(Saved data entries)
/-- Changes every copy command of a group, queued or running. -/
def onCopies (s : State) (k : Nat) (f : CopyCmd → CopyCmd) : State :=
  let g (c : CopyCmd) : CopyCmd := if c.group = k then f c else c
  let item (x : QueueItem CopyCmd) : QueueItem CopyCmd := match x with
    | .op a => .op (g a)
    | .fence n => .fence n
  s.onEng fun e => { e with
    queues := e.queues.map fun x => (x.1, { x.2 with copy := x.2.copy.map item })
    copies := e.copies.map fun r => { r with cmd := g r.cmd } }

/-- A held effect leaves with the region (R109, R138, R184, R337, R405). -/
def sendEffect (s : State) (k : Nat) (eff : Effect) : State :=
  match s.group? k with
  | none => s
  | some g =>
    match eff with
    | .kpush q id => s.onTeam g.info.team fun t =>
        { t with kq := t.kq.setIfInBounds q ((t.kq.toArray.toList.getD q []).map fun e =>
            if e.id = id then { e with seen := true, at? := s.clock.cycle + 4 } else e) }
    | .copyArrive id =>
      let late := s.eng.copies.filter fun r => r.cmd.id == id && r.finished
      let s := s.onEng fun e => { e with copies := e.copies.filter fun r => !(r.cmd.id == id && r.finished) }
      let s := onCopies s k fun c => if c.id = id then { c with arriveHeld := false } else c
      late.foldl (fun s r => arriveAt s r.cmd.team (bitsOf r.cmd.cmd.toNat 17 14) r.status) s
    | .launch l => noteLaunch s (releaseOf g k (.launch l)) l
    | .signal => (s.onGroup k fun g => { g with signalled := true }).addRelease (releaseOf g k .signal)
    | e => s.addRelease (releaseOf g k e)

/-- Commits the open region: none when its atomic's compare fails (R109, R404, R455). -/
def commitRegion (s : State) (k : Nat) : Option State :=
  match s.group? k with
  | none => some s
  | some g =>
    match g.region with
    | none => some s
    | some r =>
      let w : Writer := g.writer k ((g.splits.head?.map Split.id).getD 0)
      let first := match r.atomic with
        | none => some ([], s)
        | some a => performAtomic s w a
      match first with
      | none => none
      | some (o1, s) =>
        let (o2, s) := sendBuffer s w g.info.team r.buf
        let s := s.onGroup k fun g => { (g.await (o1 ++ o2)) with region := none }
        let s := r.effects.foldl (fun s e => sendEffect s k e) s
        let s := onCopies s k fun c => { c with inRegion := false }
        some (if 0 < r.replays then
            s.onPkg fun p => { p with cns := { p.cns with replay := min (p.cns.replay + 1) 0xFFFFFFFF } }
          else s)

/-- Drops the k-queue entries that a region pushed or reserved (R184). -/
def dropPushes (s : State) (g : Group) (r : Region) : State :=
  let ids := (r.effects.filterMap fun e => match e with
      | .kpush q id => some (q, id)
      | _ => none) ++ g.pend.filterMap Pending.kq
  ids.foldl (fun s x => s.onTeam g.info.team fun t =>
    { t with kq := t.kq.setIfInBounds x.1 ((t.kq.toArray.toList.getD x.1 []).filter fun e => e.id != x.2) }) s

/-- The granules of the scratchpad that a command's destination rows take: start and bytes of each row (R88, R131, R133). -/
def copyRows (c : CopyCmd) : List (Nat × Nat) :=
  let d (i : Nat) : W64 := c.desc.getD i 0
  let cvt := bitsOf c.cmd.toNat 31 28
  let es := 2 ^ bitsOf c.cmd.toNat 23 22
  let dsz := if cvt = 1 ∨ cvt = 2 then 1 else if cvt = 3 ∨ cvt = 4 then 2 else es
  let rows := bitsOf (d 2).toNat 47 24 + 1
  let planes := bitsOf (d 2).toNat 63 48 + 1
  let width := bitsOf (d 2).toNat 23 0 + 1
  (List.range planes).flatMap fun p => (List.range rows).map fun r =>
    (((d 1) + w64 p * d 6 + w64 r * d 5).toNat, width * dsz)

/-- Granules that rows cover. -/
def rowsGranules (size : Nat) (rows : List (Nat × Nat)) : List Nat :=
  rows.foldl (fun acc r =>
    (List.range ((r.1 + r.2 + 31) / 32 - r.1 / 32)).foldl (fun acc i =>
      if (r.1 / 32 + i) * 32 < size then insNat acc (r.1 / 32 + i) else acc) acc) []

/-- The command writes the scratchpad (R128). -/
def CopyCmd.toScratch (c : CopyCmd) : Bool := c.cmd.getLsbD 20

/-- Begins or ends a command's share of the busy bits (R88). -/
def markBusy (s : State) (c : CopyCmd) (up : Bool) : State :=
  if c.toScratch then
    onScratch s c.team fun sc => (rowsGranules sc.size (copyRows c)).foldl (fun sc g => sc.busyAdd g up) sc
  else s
---
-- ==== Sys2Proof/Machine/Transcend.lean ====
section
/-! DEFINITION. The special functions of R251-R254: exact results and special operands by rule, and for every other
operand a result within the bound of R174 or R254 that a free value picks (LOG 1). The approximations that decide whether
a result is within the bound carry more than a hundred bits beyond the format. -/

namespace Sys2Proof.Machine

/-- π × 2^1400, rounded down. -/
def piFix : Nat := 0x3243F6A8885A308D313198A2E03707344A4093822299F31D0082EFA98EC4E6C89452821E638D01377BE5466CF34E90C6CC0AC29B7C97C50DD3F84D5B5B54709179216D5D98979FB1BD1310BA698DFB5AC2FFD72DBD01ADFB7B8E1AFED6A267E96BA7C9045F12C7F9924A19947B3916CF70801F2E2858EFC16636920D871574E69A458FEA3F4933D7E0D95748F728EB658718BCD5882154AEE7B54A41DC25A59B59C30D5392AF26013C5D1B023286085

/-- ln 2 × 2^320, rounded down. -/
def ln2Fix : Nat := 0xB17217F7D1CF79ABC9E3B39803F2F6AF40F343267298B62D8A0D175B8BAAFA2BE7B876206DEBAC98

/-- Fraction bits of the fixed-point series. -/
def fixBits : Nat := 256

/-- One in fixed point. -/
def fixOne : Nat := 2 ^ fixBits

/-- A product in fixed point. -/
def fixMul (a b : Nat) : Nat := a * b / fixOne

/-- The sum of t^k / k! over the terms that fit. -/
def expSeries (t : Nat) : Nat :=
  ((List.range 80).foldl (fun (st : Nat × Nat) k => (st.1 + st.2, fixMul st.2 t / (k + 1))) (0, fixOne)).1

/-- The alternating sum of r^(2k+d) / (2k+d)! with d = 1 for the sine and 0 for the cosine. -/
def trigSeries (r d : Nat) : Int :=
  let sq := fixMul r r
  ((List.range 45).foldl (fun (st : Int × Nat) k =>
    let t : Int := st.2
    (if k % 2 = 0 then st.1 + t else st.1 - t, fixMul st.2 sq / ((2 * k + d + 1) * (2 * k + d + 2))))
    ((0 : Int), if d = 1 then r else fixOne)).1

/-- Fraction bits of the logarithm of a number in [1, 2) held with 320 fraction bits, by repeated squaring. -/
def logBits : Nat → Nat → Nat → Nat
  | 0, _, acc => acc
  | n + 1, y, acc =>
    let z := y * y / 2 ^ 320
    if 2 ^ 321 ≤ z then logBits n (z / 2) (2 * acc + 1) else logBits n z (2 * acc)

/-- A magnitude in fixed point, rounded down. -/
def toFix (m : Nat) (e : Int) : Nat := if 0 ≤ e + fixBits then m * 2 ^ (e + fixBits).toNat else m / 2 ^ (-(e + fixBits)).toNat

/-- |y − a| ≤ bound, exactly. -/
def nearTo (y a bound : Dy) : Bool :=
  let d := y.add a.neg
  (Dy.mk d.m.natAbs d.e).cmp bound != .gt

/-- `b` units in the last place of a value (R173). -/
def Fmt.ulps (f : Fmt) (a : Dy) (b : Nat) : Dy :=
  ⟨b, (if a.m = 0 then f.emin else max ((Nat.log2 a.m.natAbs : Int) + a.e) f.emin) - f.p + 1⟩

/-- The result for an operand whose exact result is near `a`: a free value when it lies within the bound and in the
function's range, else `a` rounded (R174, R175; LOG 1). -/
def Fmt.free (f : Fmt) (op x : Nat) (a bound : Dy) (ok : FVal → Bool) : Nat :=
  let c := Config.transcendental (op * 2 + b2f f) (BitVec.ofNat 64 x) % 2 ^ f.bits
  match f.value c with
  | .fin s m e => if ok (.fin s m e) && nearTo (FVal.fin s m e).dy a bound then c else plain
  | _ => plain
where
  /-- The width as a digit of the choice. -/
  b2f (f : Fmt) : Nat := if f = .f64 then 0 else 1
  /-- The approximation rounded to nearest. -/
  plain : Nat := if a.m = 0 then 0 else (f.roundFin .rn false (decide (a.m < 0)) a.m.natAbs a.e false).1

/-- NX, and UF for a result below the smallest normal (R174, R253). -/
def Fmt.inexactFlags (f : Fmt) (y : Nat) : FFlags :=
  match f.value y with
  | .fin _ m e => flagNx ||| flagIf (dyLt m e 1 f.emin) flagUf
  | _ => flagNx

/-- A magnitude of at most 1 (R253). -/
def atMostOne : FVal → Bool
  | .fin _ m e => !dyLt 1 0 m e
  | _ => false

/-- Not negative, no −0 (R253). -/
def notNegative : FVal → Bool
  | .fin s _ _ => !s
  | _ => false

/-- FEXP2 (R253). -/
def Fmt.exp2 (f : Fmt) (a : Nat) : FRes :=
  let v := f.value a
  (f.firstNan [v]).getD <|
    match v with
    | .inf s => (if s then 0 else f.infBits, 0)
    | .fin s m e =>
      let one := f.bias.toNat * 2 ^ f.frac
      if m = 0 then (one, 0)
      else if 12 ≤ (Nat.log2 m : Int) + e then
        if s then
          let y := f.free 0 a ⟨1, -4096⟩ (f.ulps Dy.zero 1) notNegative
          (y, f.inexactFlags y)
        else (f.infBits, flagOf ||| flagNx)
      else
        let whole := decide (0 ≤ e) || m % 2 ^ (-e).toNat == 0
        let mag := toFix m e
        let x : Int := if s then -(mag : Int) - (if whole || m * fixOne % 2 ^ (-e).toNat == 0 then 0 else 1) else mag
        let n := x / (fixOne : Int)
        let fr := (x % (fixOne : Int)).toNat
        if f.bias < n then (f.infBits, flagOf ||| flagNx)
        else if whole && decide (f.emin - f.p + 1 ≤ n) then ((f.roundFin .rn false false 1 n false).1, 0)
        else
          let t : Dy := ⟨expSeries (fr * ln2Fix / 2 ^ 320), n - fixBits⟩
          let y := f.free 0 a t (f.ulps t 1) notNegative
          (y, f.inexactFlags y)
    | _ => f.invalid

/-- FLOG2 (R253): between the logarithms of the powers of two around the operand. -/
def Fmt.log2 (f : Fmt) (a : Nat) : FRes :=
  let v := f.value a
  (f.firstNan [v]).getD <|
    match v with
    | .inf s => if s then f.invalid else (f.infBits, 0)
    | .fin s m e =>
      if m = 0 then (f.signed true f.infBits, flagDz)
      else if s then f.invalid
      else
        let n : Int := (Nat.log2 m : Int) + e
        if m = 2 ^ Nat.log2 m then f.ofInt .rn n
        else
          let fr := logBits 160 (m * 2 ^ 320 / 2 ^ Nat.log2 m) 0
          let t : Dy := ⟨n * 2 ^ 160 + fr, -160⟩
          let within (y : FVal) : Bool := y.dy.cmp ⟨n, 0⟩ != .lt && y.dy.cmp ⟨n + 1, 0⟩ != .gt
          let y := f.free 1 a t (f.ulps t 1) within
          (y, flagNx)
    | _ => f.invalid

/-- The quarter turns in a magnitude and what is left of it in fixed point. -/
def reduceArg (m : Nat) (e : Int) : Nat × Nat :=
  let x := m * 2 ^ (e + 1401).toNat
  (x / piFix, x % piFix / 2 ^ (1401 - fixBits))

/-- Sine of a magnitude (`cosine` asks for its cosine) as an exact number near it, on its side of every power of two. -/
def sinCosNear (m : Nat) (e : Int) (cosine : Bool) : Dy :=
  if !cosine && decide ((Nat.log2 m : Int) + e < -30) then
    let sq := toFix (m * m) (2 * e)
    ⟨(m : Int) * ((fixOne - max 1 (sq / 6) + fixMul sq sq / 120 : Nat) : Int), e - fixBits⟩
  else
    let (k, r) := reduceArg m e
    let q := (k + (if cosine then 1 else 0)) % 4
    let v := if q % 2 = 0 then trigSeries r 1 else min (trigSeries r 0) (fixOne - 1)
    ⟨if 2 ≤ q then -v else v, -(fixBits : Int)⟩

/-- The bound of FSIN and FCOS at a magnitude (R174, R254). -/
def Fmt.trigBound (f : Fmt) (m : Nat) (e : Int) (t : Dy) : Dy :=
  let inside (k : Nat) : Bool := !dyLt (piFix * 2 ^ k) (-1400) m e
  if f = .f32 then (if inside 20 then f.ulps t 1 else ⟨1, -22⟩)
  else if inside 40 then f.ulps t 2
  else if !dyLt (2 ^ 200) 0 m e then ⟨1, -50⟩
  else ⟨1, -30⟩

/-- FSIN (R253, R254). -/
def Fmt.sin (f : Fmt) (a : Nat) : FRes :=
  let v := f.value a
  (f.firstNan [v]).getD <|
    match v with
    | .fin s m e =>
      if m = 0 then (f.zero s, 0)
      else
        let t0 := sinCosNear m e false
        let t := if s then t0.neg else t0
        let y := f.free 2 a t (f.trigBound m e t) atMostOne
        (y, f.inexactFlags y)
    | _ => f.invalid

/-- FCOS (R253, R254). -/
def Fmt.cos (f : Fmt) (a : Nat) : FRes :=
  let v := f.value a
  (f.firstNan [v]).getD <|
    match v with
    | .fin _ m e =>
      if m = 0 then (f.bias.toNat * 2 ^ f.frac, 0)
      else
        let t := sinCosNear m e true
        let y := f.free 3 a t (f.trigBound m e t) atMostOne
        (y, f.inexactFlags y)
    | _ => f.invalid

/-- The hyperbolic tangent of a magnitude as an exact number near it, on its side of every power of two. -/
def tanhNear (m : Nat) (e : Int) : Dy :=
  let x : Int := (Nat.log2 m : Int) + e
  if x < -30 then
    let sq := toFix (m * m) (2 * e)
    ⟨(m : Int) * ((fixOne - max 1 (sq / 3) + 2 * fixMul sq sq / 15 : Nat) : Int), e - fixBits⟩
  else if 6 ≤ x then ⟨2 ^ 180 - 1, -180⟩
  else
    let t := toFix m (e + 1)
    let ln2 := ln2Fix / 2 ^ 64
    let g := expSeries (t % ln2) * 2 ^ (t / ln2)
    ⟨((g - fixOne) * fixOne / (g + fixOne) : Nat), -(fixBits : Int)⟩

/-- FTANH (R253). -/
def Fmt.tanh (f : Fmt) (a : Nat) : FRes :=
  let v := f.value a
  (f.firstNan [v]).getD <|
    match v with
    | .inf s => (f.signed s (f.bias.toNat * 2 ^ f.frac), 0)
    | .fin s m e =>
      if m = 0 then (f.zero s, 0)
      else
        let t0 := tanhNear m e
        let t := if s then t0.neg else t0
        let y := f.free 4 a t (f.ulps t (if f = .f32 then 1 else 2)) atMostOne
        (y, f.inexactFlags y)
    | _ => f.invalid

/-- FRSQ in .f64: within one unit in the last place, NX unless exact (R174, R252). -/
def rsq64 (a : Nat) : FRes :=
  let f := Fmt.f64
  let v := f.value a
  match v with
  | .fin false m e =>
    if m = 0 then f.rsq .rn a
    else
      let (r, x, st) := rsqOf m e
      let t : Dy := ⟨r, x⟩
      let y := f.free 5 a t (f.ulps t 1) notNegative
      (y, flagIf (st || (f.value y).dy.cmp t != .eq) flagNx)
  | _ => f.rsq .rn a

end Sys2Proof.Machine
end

Problem statement
In the data above, retype exactly and only the lines between the one holding "or running. -/" and the one holding "(.launch l)) l", inclusive.

Reply
/-- Changes every copy command of a group, queued or running. -/
def onCopies (s : State) (k : Nat) (f : CopyCmd → CopyCmd) : State :=
  let g (c : CopyCmd) : CopyCmd := if c.group = k then f c else c
  let item (x : QueueItem CopyCmd) : QueueItem CopyCmd := match x with
    | .op a => .op (g a)
    | .fence n => .fence n
  s.onEng fun e => { e with
    queues := e.queues.map fun x => (x.1, { x.2 with copy := x.2.copy.map item })
    copies := e.copies.map fun r => { r with cmd := g r.cmd } }

/-- A held effect leaves with the region (R109, R138, R184, R337, R405). -/
def sendEffect (s : State) (k : Nat) (eff : Effect) : State :=
  match s.group? k with
  | none => s
  | some g =>
    match eff with
    | .kpush q id => s.onTeam g.info.team fun t =>
        { t with kq := t.kq.setIfInBounds q ((t.kq.toArray.toList.getD q []).map fun e =>
            if e.id = id then { e with seen := true, at? := s.clock.cycle + 4 } else e) }
    | .copyArrive id =>
      let late := s.eng.copies.filter fun r => r.cmd.id == id && r.finished
      let s := s.onEng fun e => { e with copies := e.copies.filter fun r => !(r.cmd.id == id && r.finished) }
      let s := onCopies s k fun c => if c.id = id then { c with arriveHeld := false } else c
      late.foldl (fun s r => arriveAt s r.cmd.team (bitsOf r.cmd.cmd.toNat 17 14) r.status) s
    | .launch l => noteLaunch s (releaseOf g k (.launch l)) l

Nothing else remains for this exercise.